The others claimed that Uday and Qusay were tracked down after Uday made a telephone call to an associate that was tracked by the US Central Intelligence Agency. Then the brother of Nawaf, Salah al-Zaidan, was shot dead by gunmen while Nawaf was thought to have fled Iraq. According to a former bodyguard for Uday Hussein, after the fall of Baghdad, they planned a guerrilla resistance and Saddam and his sons lived separately in Baghdad after the American occupation, changing houses every two or three days. But Uday continued to drive through the city in nondescript vehicles, and always with a machine pistol, according to the bodyguard. He said Saddam and his sons had been moving freely around Baghdad, often with astonishingly little effort to hide themselves during the war.
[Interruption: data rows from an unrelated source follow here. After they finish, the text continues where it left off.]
-- ==== Sys2Proof/Machine/Dispatch.lean ====
section
/-! DEFINITION. The execute part of a step (41_cycle.md R123): one arm per instruction, one call of its meaning. -/

namespace Sys2Proof.Machine

def exec (i : Instr) (s : State) : Host.Outcome State Fault Refusal :=
  match i with
  | .data a imm => Sys2Proof.Machine.execData a imm s
  | .ld a b => Sys2Proof.Machine.execLd a b s
  | .st a b => Sys2Proof.Machine.execSt a b s
  | .jmp imm => Sys2Proof.Machine.execJmp imm s
  | .jmpr a => Sys2Proof.Machine.execJmpr a s
  | .jmpif cond imm => Sys2Proof.Machine.execJmpif cond imm s
  | .int imm => Sys2Proof.Machine.execInt imm s
  | .hlt => Sys2Proof.Machine.execHlt s
  | .cli => Sys2Proof.Machine.execCli s
  | .add a b => Sys2Proof.Machine.execAdd a b s
  | .sub a b => Sys2Proof.Machine.execSub a b s
  | .inc a => Sys2Proof.Machine.execInc a s
  | .dec a => Sys2Proof.Machine.execDec a s
  | .cmp a b => Sys2Proof.Machine.execCmp a b s
  | .push a => Sys2Proof.Machine.execPush a s
  | .pop a => Sys2Proof.Machine.execPop a s

end Sys2Proof.Machine
end

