/-- A tick keeps one byte for each pixel. -/
theorem serviceAll_pix_length {s : State} (h : s.pix.length = s.env.cfg.pixels) :
    (serviceAll s).pix.length = s.env.cfg.pixels := by
  cases hack : s.iack with
  | true =>
    rw [serviceAll_acknowledging hack, screenProcess_pix_length, acknowledge_eq]
    exact List.length_replicate
  | false =>
    have hscreen := (screenProcess_pix_length s).trans h
    rw [serviceAll_of_no_ack hack]
    split
    · exact hscreen
    · rw [keyboardProcess_frame]; exact hscreen

/-- A tick changes INT only where it acknowledges with ACK_CLEARS_INT, to 0. -/
theorem serviceAll_int (s : State) : (serviceAll s).int = s.int ∨
    (s.iack = true ∧ s.env.cfg.ackClearsInt = true ∧ (serviceAll s).int = 0#8) := by
  cases hack : s.iack with
  | true =>
    rw [serviceAll_acknowledging hack, screenProcess_frame, acknowledge]
    split
    · next hclears => exact .inr ⟨rfl, hclears, rfl⟩
    · exact .inl rfl
  | false =>
    rw [serviceAll_of_no_ack hack]
    split
    · rw [screenProcess_frame]; exact .inl rfl
    · rw [keyboardProcess_frame, screenProcess_frame]; exact .inl rfl

/-- The screen service raises ScreenIndexOutOfRange alone, at its code with an index outside. -/
theorem screenProcess_fault (s : State) : (screenProcess s).fault = s.fault ∨
    (s.int = s.env.cfg.intScreen ∧ s.env.cfg.pixels ≤ pixelIndex s ∧
      (screenProcess s).fault = some ⟨.screenIndexOutOfRange, s.iar⟩) := by
  obtain ⟨-, h⟩ | ⟨hint, hout, h⟩ | ⟨-, -, h⟩ := screenProcess_cases s
  · rw [h]; exact .inl rfl
  · rw [h]; exact .inr ⟨hint, hout, rfl⟩
  · rw [h]; exact .inl rfl

/-- A tick raises ScreenIndexOutOfRange alone; the code and the index are those before the acknowledgement too, since 0 is
not the screen's code. -/
theorem serviceAll_fault {s : State} (hcfg : s.env.cfg.wf = true) : (serviceAll s).fault = s.fault ∨
    (s.int = s.env.cfg.intScreen ∧ s.env.cfg.pixels ≤ pixelIndex s ∧
      (serviceAll s).fault = some ⟨.screenIndexOutOfRange, s.iar⟩) := by
  cases hack : s.iack with
  | true =>
    by_cases hidle : s.env.cfg.ackClearsInt = true ∨ s.int ≠ s.env.cfg.intScreen
    · rw [serviceAll_eq_acknowledge hcfg hack hidle]
      exact .inl (acknowledge_fault s)
    · rw [not_or, not_not] at hidle
      obtain ⟨hkept, hint⟩ := hidle
      rw [serviceAll_acknowledging hack]
      obtain h | ⟨-, hout, h⟩ := screenProcess_fault (acknowledge s)
      · exact .inl (h.trans (acknowledge_fault s))
      · rw [acknowledge_eq] at hout h ⊢
        exact .inr ⟨hint, hout, h⟩
  | false =>
    rw [serviceAll_of_no_ack hack]
    split
    · exact screenProcess_fault s
    · rw [keyboardProcess_frame]; exact screenProcess_fault s

/-! ### What a step can do -/

/-- The kinds of step, each with what it needs and the state it leads to (60_exceptions.md R208). An instruction is executed
in the state `s` but for the call taken off the schedule, MAR and IR. -/
inductive Transition (s : State) : State → Prop
  | refusesByte (rest : List HostCall) (hnext : s.nextIs .cycle) (hs : s.canStep)
      (hop : decodeOp s.env.cfg.opc (memRead s.mem s.iar) = .error .unknownOpcode) :
      Transition s (unknownOpcode (fetch (s.setCalls rest)))
  | executes (i : Instr) (rest : List HostCall) (mar ir : Byte) (u : State) (hruns : s.runs i) (hs : s.canStep)
      (hexec : exec i (((s.setCalls rest).setMar mar).setIr ir) = .next u) : Transition s (u.setReply (cycleReply i u))
  | ticks (rest : List HostCall) (hnext : s.nextIs .tick) (hf : s.fault = none) :
      Transition s ((serviceAll (s.setCalls rest)).setReply (callReply (serviceAll (s.setCalls rest)).fault))
  | delivers (p : Peripheral) (v : Byte) (rest : List HostCall) (hnext : s.nextIs (.deliver p v)) :
      Transition s (deliver p v (s.setCalls rest))
  | boots (img : List Byte) (rest : List HostCall) (hnext : s.nextIs (.boot img)) :
      Transition s (boot img (s.setCalls rest))
  | resets (rest : List HostCall) (hnext : s.nextIs .reset) : Transition s (resetMachine (s.setCalls rest))
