-- ==== Sys2Proof/Word.lean ====
section
/-! DEFINITION. The words of the block: bytes, the operation word and register offsets (00_scope.md R14, R15). -/

namespace Sys2Proof

/-- Everything in the block is 8 bits wide or narrower (00_scope.md R14); arithmetic wraps modulo 256 (R15). -/
abbrev Byte := BitVec 8

/-- The operation word {OPC, A, B, C} (30_encoding.md R85). -/
abbrev OpWord := BitVec 32

/-- A byte offset into the host's register space of 64 locations (20_memory.md R60, 00_scope.md R14). -/
abbrev Offset := BitVec 6

end Sys2Proof
end

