-- ==== Sys2Proof/Laws/State.lean ====
section
/-! SUPPORT. One lemma per field per named update of the state, each true by unfolding the update once, so that no later proof does. -/

namespace Sys2Proof.Machine

/-! ### goTo -/

@[simp] theorem goTo_iem (l : Label) (s : State) : (s.goTo l).iem = s.iem := rfl
@[simp] theorem goTo_rxf (l : Label) (s : State) : (s.goTo l).rxf = s.rxf := rfl
@[simp] theorem goTo_rxb (l : Label) (s : State) : (s.goTo l).rxb = s.rxb := rfl
@[simp] theorem goTo_ifl (l : Label) (s : State) : (s.goTo l).ifl = s.ifl := rfl
@[simp] theorem goTo_gie (l : Label) (s : State) : (s.goTo l).gie = s.gie := rfl
@[simp] theorem goTo_mode (l : Label) (s : State) : (s.goTo l).mode = s.mode := rfl
@[simp] theorem goTo_sdr (l : Label) (s : State) : (s.goTo l).sdr = s.sdr := rfl
@[simp] theorem goTo_rxbuf (l : Label) (s : State) : (s.goTo l).rxbuf = s.rxbuf := rfl
@[simp] theorem goTo_rxlen (l : Label) (s : State) : (s.goTo l).rxlen = s.rxlen := rfl
@[simp] theorem goTo_txbuf (l : Label) (s : State) : (s.goTo l).txbuf = s.txbuf := rfl
@[simp] theorem goTo_txlen (l : Label) (s : State) : (s.goTo l).txlen = s.txlen := rfl
@[simp] theorem goTo_opc (l : Label) (s : State) : (s.goTo l).opc = s.opc := rfl
@[simp] theorem goTo_argA (l : Label) (s : State) : (s.goTo l).argA = s.argA := rfl
@[simp] theorem goTo_argB (l : Label) (s : State) : (s.goTo l).argB = s.argB := rfl
@[simp] theorem goTo_argC (l : Label) (s : State) : (s.goTo l).argC = s.argC := rfl
@[simp] theorem goTo_busy (l : Label) (s : State) : (s.goTo l).busy = s.busy := rfl
@[simp] theorem goTo_done (l : Label) (s : State) : (s.goTo l).done = s.done := rfl
@[simp] theorem goTo_res (l : Label) (s : State) : (s.goTo l).res = s.res := rfl
@[simp] theorem goTo_err (l : Label) (s : State) : (s.goTo l).err = s.err := rfl
@[simp] theorem goTo_hs (l : Label) (s : State) : (s.goTo l).hs = s.hs := rfl
@[simp] theorem goTo_ph (l : Label) (s : State) : (s.goTo l).ph = .run l s.ph.rets := rfl
@[simp] theorem goTo_opl (l : Label) (s : State) : (s.goTo l).opl = s.opl := rfl
@[simp] theorem goTo_la (l : Label) (s : State) : (s.goTo l).la = s.la := rfl
@[simp] theorem goTo_lb (l : Label) (s : State) : (s.goTo l).lb = s.lb := rfl
@[simp] theorem goTo_lc (l : Label) (s : State) : (s.goTo l).lc = s.lc := rfl
@[simp] theorem goTo_acc (l : Label) (s : State) : (s.goTo l).acc = s.acc := rfl
@[simp] theorem goTo_cnt (l : Label) (s : State) : (s.goTo l).cnt = s.cnt := rfl
@[simp] theorem goTo_idx (l : Label) (s : State) : (s.goTo l).idx = s.idx := rfl
@[simp] theorem goTo_expv (l : Label) (s : State) : (s.goTo l).expv = s.expv := rfl
@[simp] theorem goTo_plen (l : Label) (s : State) : (s.goTo l).plen = s.plen := rfl
@[simp] theorem goTo_cks (l : Label) (s : State) : (s.goTo l).cks = s.cks := rfl
@[simp] theorem goTo_saved (l : Label) (s : State) : (s.goTo l).saved = s.saved := rfl
@[simp] theorem goTo_failf (l : Label) (s : State) : (s.goTo l).failf = s.failf := rfl
@[simp] theorem goTo_tu (l : Label) (s : State) : (s.goTo l).tu = s.tu := rfl
@[simp] theorem goTo_ts (l : Label) (s : State) : (s.goTo l).ts = s.ts := rfl
@[simp] theorem goTo_wok (l : Label) (s : State) : (s.goTo l).wok = s.wok := rfl
@[simp] theorem goTo_resv (l : Label) (s : State) : (s.goTo l).resv = s.resv := rfl
@[simp] theorem goTo_expAck (l : Label) (s : State) : (s.goTo l).expAck = s.expAck := rfl
@[simp] theorem goTo_txlog (l : Label) (s : State) : (s.goTo l).txlog = s.txlog := rfl
@[simp] theorem goTo_rxlog (l : Label) (s : State) : (s.goTo l).rxlog = s.rxlog := rfl
@[simp] theorem goTo_draws (l : Label) (s : State) : (s.goTo l).draws = s.draws := rfl
@[simp] theorem goTo_agenda (l : Label) (s : State) : (s.goTo l).agenda = s.agenda := rfl
@[simp] theorem goTo_cfg (l : Label) (s : State) : (s.goTo l).cfg = s.cfg := rfl

/-! ### call -/

@[simp] theorem call_iem (entry back : Label) (s : State) : (s.call entry back).iem = s.iem := rfl
@[simp] theorem call_rxf (entry back : Label) (s : State) : (s.call entry back).rxf = s.rxf := rfl
@[simp] theorem call_rxb (entry back : Label) (s : State) : (s.call entry back).rxb = s.rxb := rfl
@[simp] theorem call_ifl (entry back : Label) (s : State) : (s.call entry back).ifl = s.ifl := rfl
@[simp] theorem call_gie (entry back : Label) (s : State) : (s.call entry back).gie = s.gie := rfl
@[simp] theorem call_mode (entry back : Label) (s : State) : (s.call entry back).mode = s.mode := rfl
@[simp] theorem call_sdr (entry back : Label) (s : State) : (s.call entry back).sdr = s.sdr := rfl
@[simp] theorem call_rxbuf (entry back : Label) (s : State) : (s.call entry back).rxbuf = s.rxbuf := rfl
@[simp] theorem call_rxlen (entry back : Label) (s : State) : (s.call entry back).rxlen = s.rxlen := rfl
@[simp] theorem call_txbuf (entry back : Label) (s : State) : (s.call entry back).txbuf = s.txbuf := rfl
@[simp] theorem call_txlen (entry back : Label) (s : State) : (s.call entry back).txlen = s.txlen := rfl
@[simp] theorem call_opc (entry back : Label) (s : State) : (s.call entry back).opc = s.opc := rfl
@[simp] theorem call_argA (entry back : Label) (s : State) : (s.call entry back).argA = s.argA := rfl
@[simp] theorem call_argB (entry back : Label) (s : State) : (s.call entry back).argB = s.argB := rfl
@[simp] theorem call_argC (entry back : Label) (s : State) : (s.call entry back).argC = s.argC := rfl
@[simp] theorem call_busy (entry back : Label) (s : State) : (s.call entry back).busy = s.busy := rfl
@[simp] theorem call_done (entry back : Label) (s : State) : (s.call entry back).done = s.done := rfl
@[simp] theorem call_res (entry back : Label) (s : State) : (s.call entry back).res = s.res := rfl
@[simp] theorem call_err (entry back : Label) (s : State) : (s.call entry back).err = s.err := rfl
@[simp] theorem call_hs (entry back : Label) (s : State) : (s.call entry back).hs = s.hs := rfl
@[simp] theorem call_ph (entry back : Label) (s : State) : (s.call entry back).ph = .run entry (back :: s.ph.rets) := rfl
@[simp] theorem call_opl (entry back : Label) (s : State) : (s.call entry back).opl = s.opl := rfl
@[simp] theorem call_la (entry back : Label) (s : State) : (s.call entry back).la = s.la := rfl
@[simp] theorem call_lb (entry back : Label) (s : State) : (s.call entry back).lb = s.lb := rfl
@[simp] theorem call_lc (entry back : Label) (s : State) : (s.call entry back).lc = s.lc := rfl
@[simp] theorem call_acc (entry back : Label) (s : State) : (s.call entry back).acc = s.acc := rfl
@[simp] theorem call_cnt (entry back : Label) (s : State) : (s.call entry back).cnt = s.cnt := rfl
@[simp] theorem call_idx (entry back : Label) (s : State) : (s.call entry back).idx = s.idx := rfl
@[simp] theorem call_expv (entry back : Label) (s : State) : (s.call entry back).expv = s.expv := rfl
@[simp] theorem call_plen (entry back : Label) (s : State) : (s.call entry back).plen = s.plen := rfl
@[simp] theorem call_cks (entry back : Label) (s : State) : (s.call entry back).cks = s.cks := rfl
@[simp] theorem call_saved (entry back : Label) (s : State) : (s.call entry back).saved = s.saved := rfl
@[simp] theorem call_failf (entry back : Label) (s : State) : (s.call entry back).failf = s.failf := rfl
@[simp] theorem call_tu (entry back : Label) (s : State) : (s.call entry back).tu = s.tu := rfl
@[simp] theorem call_ts (entry back : Label) (s : State) : (s.call entry back).ts = s.ts := rfl
@[simp] theorem call_wok (entry back : Label) (s : State) : (s.call entry back).wok = s.wok := rfl
@[simp] theorem call_resv (entry back : Label) (s : State) : (s.call entry back).resv = s.resv := rfl
@[simp] theorem call_expAck (entry back : Label) (s : State) : (s.call entry back).expAck = s.expAck := rfl
@[simp] theorem call_txlog (entry back : Label) (s : State) : (s.call entry back).txlog = s.txlog := rfl
@[simp] theorem call_rxlog (entry back : Label) (s : State) : (s.call entry back).rxlog = s.rxlog := rfl
@[simp] theorem call_draws (entry back : Label) (s : State) : (s.call entry back).draws = s.draws := rfl
@[simp] theorem call_agenda (entry back : Label) (s : State) : (s.call entry back).agenda = s.agenda := rfl
@[simp] theorem call_cfg (entry back : Label) (s : State) : (s.call entry back).cfg = s.cfg := rfl
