end Sys2Proof.Machine
end

section
/-! SNDACK with a reply delivered between S3 and S4 of its send (70_reset_and_hazards.md R241 (b)): sendByte in three parts, with the
interrupt in neither gap, in the first (R242) or in the second, then the wait that runs out (R243). -/

namespace Sys2Proof.Machine

/-! ### sendByte with a delivery before its last line -/

section sendByte

variable {i : Instr} {s : State} {a b : Byte} {back : Label} {rets : List Label} {rest : List Turn}

/-- S1 and S2: one byte on the wire, the link in output mode (40_byte_transport.md R116). -/
theorem stepN_transmitted (hc : callsSendByte i = true) (hp : InProgress i s) (hq : irqEnabled s = false)
    (hph : s.ph = .run (.s1 a) rets) (hag : s.agenda = .seq :: .seq :: rest) :
    stepN 2 s = .next { s with
      agenda := rest, ph := .run .s3 rets, mode := .txInt, ifl := s.ifl || s.cfg.txSetsPending
      sdr := Config.freeByte s.draws, draws := s.draws + 1, txlog := s.txlog ++ [a] } := by
  refine stepN_line hp hq hph hag (line_s1 hc a _) ?_
  refine stepN_line (n := 0) (inProgress_congr hp rfl rfl rfl rfl rfl) (irqEnabled_congr hq rfl rfl rfl rfl) rfl rfl
    (line_s2 hc a _) ?_
  simp [stepN, transmit, State.goTo, hph]

/-- S3 and a delivery: the link listens again and the byte is pending in `SDR` (R116, R121). -/
theorem stepN_heard (hc : callsSendByte i = true) (hp : InProgress i s) (hq : irqEnabled s = false)
    (hph : s.ph = .run .s3 rets) (hag : s.agenda = .seq :: .deliver b :: rest) :
    stepN 2 s = .next { s with
      agenda := rest, ph := .run .s4 rets, mode := .rxExt, ifl := true, sdr := b, rxlog := s.rxlog ++ [b] } := by
  have hlisten : step s = .next { s with agenda := .deliver b :: rest, ph := .run .s4 rets, mode := .rxExt } := by
    rw [step_line hp hq hph hag, line_s3 hc, State.goTo, hph, rets_run]
  refine (stepN_succ hlisten).trans (stepN_succ (n := 0) ?_)
  exact step_turn (e := .deliver b) (rest := rest) (irqEnabled_congr hq rfl rfl rfl rfl) rfl

/-- S4: whatever is pending is dropped (R116). -/
theorem stepN_dropped (hc : callsSendByte i = true) (hp : InProgress i s) (hq : irqEnabled s = false)
    (hph : s.ph = .run .s4 (back :: rets)) (hag : s.agenda = .seq :: rest) :
    stepN 1 s = .next { s with agenda := rest, ph := .run back rets, ifl := false } :=
  stepN_line (n := 0) hp hq hph hag ((line_s4 hc _).trans (ret_eq (here := .s4) hph)) rfl

/-- On a link that is not armed, or with `GIE = 0`, no interrupt is enabled even with a byte pending (60_exceptions.md R206). -/
theorem irqEnabled_of_not_listening (h : armed s = false ∨ s.gie = false) : irqEnabled s = false := by
  obtain h | h := h <;> simp [irqEnabled, h]
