-- ==== Sys2Proof/Machine/BtClassic.lean ====
section
/-! DEFINITION. The eleven operations on the classic register `BT` (rules R100 to R111). -/

namespace Sys2Proof.Machine

/-- `BT.SET` (rule R100). -/
def execBtSet (btr0 btr1 : Byte) (s : State) : Result :=
  callerWrite s (s.setBt ⟨btr0, btr1⟩)

/-- `BT.PRESET` (rule R101). -/
def execBtPreset (idx : Nat) (s : State) : Result :=
  callerPreset presetBtr idx s s.setBt

/-- `BT.PCIA` (rule R102). -/
def execBtPcia (idx : Nat) (s : State) : Result :=
  callerPreset (ciaOf presetBtr) idx s s.setBt

/-- `BT.RD0` (rule R103). -/
def execBtRd0 (s : State) : Result :=
  callerRead s.bt s fun b => zext32 b.btr0

/-- `BT.RD1` (rule R104). -/
def execBtRd1 (s : State) : Result :=
  callerRead s.bt s fun b => zext32 b.btr1

/-- `BT.U16` (rule R105). -/
def execBtU16 (s : State) : Result :=
  callerRead s.bt s fun b => zext32 (u16 b)

/-- `BT.BRP` (rule R107). -/
def execBtBrp (s : State) : Result :=
  callerRead s.bt s fun b => zext32 (brp b)

/-- `BT.TS1` (rule R108). -/
def execBtTs1 (s : State) : Result :=
  callerRead s.bt s fun b => zext32 (ts1 b)

/-- `BT.TS2` (rule R109). -/
def execBtTs2 (s : State) : Result :=
  callerRead s.bt s fun b => zext32 (ts2 b)

/-- `BT.TICKS` (rule R110). -/
def execBtTicks (s : State) : Result :=
  callerRead s.bt s fun b => BitVec.ofNat 32 (ticks b)

/-- `BT.EQ` (rule R111): all 16 bits, the undecoded ones included. -/
def execBtEq (btr0 btr1 : Byte) (s : State) : Result :=
  callerRead s.bt s fun b => boolWord (b.btr0 == btr0 && b.btr1 == btr1)

end Sys2Proof.Machine
end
At one stage, Uday had driven past a convoy of US soldiers, looking at their faces and quietly insulting the men who now controlled his country. During the war, Uday forsook the alcohol and womanising and concentrated his energies on directing the Fedayeen Saddam.

The U.S. Administration released graphic pictures of the Hussein brothers' bodies. Both brothers had grown long beards to avoid detection, with Uday shaving his head. Afterwards, their bodies were reconstructed by morticians to assure the public that they were deceased. For example, Uday's beard was trimmed, his nose was repaired, facial gashes from the battle were removed and an 8-inch metal bar in his leg from the 1996 assassination attempt was removed. Both he and Qusay were embalmed. When criticized, the U.S. military's response was to point out that these men were no ordinary combatants, and to express hope that confirmation of the deaths would bring closure to the Iraqi people. Uday is buried in a cemetery in his hometown of Al-Awja near Tikrit, alongside Qusay and Mustafa. In 2017, his alleged son Massoud claimed that the Iranian government stole his body although this was unproven.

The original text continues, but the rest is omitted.